In 2014, Nixon was asked to give a TEDx Talk about the future of work and how it would change. "I thoroughly enjoyed it," she said. "One thing then led to another. I was asked to give more talks. I tell the audience they must innovate and improvise, as in jazz. After six months, John (her husband, a lawyer with the Duane Morris firm) said I should formalize this, so I did more and more.

"In 2017, I left academia and moved the speaking and consulting from a side hustle to a business. I feel very fortunate to have this opportunity to use my skills and speak to diverse audiences all around the world. I am always trying to develop new ways to speak about these ideas, and I get immediate feedback."

Some of Nixon's most frequent topics are: "The New I in AI: Imagination, Inquiry and Intuition," "Curiosity is the Currency of the Future: Building a Culture of Inquiry" and "The Future of Work is Jazz: Applying Improvisation, Collaboration and Foresight."

Nixon has lived in Germany, Brazil, Portugal, Israel and Sri Lanka and is fluent in Portuguese and Spanish. "My favorite was Brazil," she said. "It is very special. I love the language, the people and the climate. It was the first time I was not in an ethnic minority. You don't realize how different that is until you live in it."

Nixon is still passionate about dancing and has won awards in dance competitions.
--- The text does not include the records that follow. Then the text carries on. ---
-- ==== Sys2Proof/Laws/Ops.lean ====
section
/-! SUPPORT. What each shared operation leaves as it was, field by field. -/

namespace Sys2Proof.Machine

variable (d : Device)

/-! ### answer -/

/-- What `answer` leaves as it was. -/
theorem Device.answer_frame (a : Slot) (st : Status) (x : Word) :
    (d.answer a st x).dstate = d.dstate ∧
    (d.answer a st x).hreason = d.hreason ∧
    (d.answer a st x).rcause = d.rcause ∧
    (d.answer a st x).alert = d.alert ∧
    (d.answer a st x).control = d.control ∧
    (d.answer a st x).bootLo = d.bootLo ∧
    (d.answer a st x).bootHi = d.bootHi ∧
    (d.answer a st x).bootCopy = d.bootCopy ∧
    (d.answer a st x).bootRead = d.bootRead ∧
    (d.answer a st x).snapWrite = d.snapWrite ∧
    (d.answer a st x).now = d.now ∧
    (d.answer a st x).points = d.points ∧
    (d.answer a st x).groups = d.groups ∧
    (d.answer a st x).inputs = d.inputs ∧
    (d.answer a st x).zones = d.zones ∧
    (d.answer a st x).sup = d.sup ∧
    (d.answer a st x).rings = d.rings ∧
    (d.answer a st x).channel = d.channel ∧
    (d.answer a st x).lastGrant = d.lastGrant ∧
    (d.answer a st x).producerReg = d.producerReg ∧
    (d.answer a st x).consumerReg = d.consumerReg ∧
    (d.answer a st x).link = d.link := by
  unfold Device.answer
  repeat' split
  all_goals simp

@[simp] theorem Device.answer_dstate (a : Slot) (st : Status) (x : Word) : (d.answer a st x).dstate = d.dstate := (d.answer_frame a st x).1
@[simp] theorem Device.answer_hreason (a : Slot) (st : Status) (x : Word) : (d.answer a st x).hreason = d.hreason := (d.answer_frame a st x).2.1
@[simp] theorem Device.answer_rcause (a : Slot) (st : Status) (x : Word) : (d.answer a st x).rcause = d.rcause := (d.answer_frame a st x).2.2.1
@[simp] theorem Device.answer_alert (a : Slot) (st : Status) (x : Word) : (d.answer a st x).alert = d.alert := (d.answer_frame a st x).2.2.2.1
@[simp] theorem Device.answer_control (a : Slot) (st : Status) (x : Word) : (d.answer a st x).control = d.control := (d.answer_frame a st x).2.2.2.2.1
@[simp] theorem Device.answer_bootLo (a : Slot) (st : Status) (x : Word) : (d.answer a st x).bootLo = d.bootLo := (d.answer_frame a st x).2.2.2.2.2.1
@[simp] theorem Device.answer_bootHi (a : Slot) (st : Status) (x : Word) : (d.answer a st x).bootHi = d.bootHi := (d.answer_frame a st x).2.2.2.2.2.2.1
@[simp] theorem Device.answer_bootCopy (a : Slot) (st : Status) (x : Word) : (d.answer a st x).bootCopy = d.bootCopy := (d.answer_frame a st x).2.2.2.2.2.2.2.1
@[simp] theorem Device.answer_bootRead (a : Slot) (st : Status) (x : Word) : (d.answer a st x).bootRead = d.bootRead := (d.answer_frame a st x).2.2.2.2.2.2.2.2.1
@[simp] theorem Device.answer_snapWrite (a : Slot) (st : Status) (x : Word) : (d.answer a st x).snapWrite = d.snapWrite := (d.answer_frame a st x).2.2.2.2.2.2.2.2.2.1
@[simp] theorem Device.answer_now (a : Slot) (st : Status) (x : Word) : (d.answer a st x).now = d.now := (d.answer_frame a st x).2.2.2.2.2.2.2.2.2.2.1
@[simp] theorem Device.answer_points (a : Slot) (st : Status) (x : Word) : (d.answer a st x).points = d.points := (d.answer_frame a st x).2.2.2.2.2.2.2.2.2.2.2.1
@[simp] theorem Device.answer_groups (a : Slot) (st : Status) (x : Word) : (d.answer a st x).groups = d.groups := (d.answer_frame a st x).2.2.2.2.2.2.2.2.2.2.2.2.1
@[simp] theorem Device.answer_inputs (a : Slot) (st : Status) (x : Word) : (d.answer a st x).inputs = d.inputs := (d.answer_frame a st x).2.2.2.2.2.2.2.2.2.2.2.2.2.1
@[simp] theorem Device.answer_zones (a : Slot) (st : Status) (x : Word) : (d.answer a st x).zones = d.zones := (d.answer_frame a st x).2.2.2.2.2.2.2.2.2.2.2.2.2.2.1
@[simp] theorem Device.answer_sup (a : Slot) (st : Status) (x : Word) : (d.answer a st x).sup = d.sup := (d.answer_frame a st x).2.2.2.2.2.2.2.2.2.2.2.2.2.2.2.1
@[simp] theorem Device.answer_rings (a : Slot) (st : Status) (x : Word) : (d.answer a st x).rings = d.rings := (d.answer_frame a st x).2.2.2.2.2.2.2.2.2.2.2.2.2.2.2.2.1
@[simp] theorem Device.answer_channel (a : Slot) (st : Status) (x : Word) : (d.answer a st x).channel = d.channel := (d.answer_frame a st x).2.2.2.2.2.2.2.2.2.2.2.2.2.2.2.2.2.1
@[simp] theorem Device.answer_lastGrant (a : Slot) (st : Status) (x : Word) : (d.answer a st x).lastGrant = d.lastGrant := (d.answer_frame a st x).2.2.2.2.2.2.2.2.2.2.2.2.2.2.2.2.2.2.1
@[simp] theorem Device.answer_producerReg (a : Slot) (st : Status) (x : Word) : (d.answer a st x).producerReg = d.producerReg := (d.answer_frame a st x).2.2.2.2.2.2.2.2.2.2.2.2.2.2.2.2.2.2.2.1
@[simp] theorem Device.answer_consumerReg (a : Slot) (st : Status) (x : Word) : (d.answer a st x).consumerReg = d.consumerReg := (d.answer_frame a st x).2.2.2.2.2.2.2.2.2.2.2.2.2.2.2.2.2.2.2.2.1
@[simp] theorem Device.answer_link (a : Slot) (st : Status) (x : Word) : (d.answer a st x).link = d.link := (d.answer_frame a st x).2.2.2.2.2.2.2.2.2.2.2.2.2.2.2.2.2.2.2.2.2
She does Latin and rhythm salsa, cha-cha, West Coast swing and hustle, and hip-hop at DanceFit in Chestnut Hill. "I'm not half bad," she said modestly. "Ballroom dancing is so much joy. It also challenges the memory and is good exercise. I am now learning bolero for a November showcase at the Society Hill Dance Academy."

The much-traveled public speaker is now producing "The Young Vote," a documentary film. Its director, Diane Robinson, is working on getting widespread distribution. Nixon's mother, now 84, is a fiber artist and former executive assistant at Merck Pharmaceuticals who learned to play the cello at age 50. Her dad, now deceased, was a pharmaceutical sales rep. Nixon has one stepdaughter, Sydney, 23, a graduate of Penn Charter and the University of Pennsylvania who now lives in Washington.